> _Work task_: Would you tally how many lines in the records include the word "where"? Reply with the number only.

(Beginning of Data for processing)

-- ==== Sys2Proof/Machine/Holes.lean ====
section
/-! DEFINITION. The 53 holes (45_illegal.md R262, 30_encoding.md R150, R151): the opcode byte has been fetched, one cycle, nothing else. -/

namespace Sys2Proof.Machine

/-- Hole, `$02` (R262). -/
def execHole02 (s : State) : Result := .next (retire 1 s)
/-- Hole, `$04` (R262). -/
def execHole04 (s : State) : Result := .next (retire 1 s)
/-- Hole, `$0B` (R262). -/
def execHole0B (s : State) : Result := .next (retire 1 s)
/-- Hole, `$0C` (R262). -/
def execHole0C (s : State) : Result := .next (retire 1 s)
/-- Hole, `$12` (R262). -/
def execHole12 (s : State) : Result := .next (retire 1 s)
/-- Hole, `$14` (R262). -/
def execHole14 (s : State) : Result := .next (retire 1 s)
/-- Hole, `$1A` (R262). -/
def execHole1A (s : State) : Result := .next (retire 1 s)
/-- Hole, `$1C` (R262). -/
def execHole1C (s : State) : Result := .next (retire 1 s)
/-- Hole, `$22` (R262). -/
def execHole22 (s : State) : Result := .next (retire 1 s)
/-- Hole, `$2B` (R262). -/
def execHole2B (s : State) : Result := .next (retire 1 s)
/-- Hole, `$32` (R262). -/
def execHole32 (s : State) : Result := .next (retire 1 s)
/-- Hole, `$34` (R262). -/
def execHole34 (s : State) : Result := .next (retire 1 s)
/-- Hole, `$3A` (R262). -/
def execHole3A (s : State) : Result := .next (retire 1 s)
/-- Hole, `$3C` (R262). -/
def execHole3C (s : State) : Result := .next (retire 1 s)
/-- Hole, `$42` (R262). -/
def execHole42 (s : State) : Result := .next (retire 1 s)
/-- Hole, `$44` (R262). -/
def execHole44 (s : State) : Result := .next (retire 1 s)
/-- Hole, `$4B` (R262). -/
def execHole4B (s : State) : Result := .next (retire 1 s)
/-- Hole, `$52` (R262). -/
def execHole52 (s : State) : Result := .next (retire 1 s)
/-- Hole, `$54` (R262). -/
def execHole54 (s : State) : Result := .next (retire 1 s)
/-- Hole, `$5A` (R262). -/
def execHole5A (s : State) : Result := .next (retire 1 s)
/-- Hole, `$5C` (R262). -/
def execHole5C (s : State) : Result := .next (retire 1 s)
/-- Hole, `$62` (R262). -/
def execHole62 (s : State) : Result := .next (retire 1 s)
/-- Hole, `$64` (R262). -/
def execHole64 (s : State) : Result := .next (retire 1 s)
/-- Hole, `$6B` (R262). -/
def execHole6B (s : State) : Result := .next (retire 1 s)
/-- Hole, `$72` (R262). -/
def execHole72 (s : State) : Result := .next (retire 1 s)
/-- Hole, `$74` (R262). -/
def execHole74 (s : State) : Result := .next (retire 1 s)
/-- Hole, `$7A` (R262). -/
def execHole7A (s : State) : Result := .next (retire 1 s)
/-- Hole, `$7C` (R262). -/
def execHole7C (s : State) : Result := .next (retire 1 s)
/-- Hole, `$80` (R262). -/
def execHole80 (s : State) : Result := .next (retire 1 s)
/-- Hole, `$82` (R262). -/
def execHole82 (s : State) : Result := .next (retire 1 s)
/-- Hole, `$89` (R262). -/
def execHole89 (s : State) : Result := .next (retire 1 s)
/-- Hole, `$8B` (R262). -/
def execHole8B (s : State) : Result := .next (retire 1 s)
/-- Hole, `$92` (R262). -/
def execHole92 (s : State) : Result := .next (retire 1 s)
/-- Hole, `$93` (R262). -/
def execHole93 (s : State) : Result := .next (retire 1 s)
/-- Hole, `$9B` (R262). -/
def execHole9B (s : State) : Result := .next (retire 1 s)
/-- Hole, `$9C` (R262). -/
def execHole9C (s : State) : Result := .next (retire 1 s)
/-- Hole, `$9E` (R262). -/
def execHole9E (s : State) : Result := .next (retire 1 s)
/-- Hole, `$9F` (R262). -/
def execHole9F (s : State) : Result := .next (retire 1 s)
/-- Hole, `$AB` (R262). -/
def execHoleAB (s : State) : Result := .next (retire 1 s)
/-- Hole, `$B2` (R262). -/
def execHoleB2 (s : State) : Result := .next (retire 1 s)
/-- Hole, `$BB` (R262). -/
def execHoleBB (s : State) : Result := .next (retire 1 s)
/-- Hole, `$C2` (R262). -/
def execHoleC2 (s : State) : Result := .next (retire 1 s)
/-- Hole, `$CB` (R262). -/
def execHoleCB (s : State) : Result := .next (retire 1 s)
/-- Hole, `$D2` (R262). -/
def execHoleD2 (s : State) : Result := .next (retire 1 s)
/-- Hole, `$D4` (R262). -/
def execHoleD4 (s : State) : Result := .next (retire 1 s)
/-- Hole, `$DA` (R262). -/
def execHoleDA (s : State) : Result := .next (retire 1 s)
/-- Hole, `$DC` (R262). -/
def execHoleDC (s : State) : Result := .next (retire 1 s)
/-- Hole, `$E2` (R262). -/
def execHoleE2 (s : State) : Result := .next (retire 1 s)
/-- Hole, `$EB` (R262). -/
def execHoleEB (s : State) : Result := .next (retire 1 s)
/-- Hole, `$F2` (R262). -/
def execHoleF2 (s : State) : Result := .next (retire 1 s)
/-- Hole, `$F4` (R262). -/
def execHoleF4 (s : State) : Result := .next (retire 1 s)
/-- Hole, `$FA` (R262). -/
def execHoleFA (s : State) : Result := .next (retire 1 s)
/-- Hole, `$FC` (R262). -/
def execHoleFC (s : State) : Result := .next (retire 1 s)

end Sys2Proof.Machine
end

(End of Data for processing)
(Beginning of Data for processing)

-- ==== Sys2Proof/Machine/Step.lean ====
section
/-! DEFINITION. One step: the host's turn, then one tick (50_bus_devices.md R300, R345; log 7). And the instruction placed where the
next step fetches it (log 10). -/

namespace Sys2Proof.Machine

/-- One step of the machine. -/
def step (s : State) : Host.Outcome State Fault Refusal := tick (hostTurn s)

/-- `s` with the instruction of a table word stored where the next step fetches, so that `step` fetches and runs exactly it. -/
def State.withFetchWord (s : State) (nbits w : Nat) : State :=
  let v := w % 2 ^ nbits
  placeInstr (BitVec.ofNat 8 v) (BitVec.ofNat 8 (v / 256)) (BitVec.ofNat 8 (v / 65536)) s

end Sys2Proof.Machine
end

(End of Data for processing)

> _Solution for this task_: 2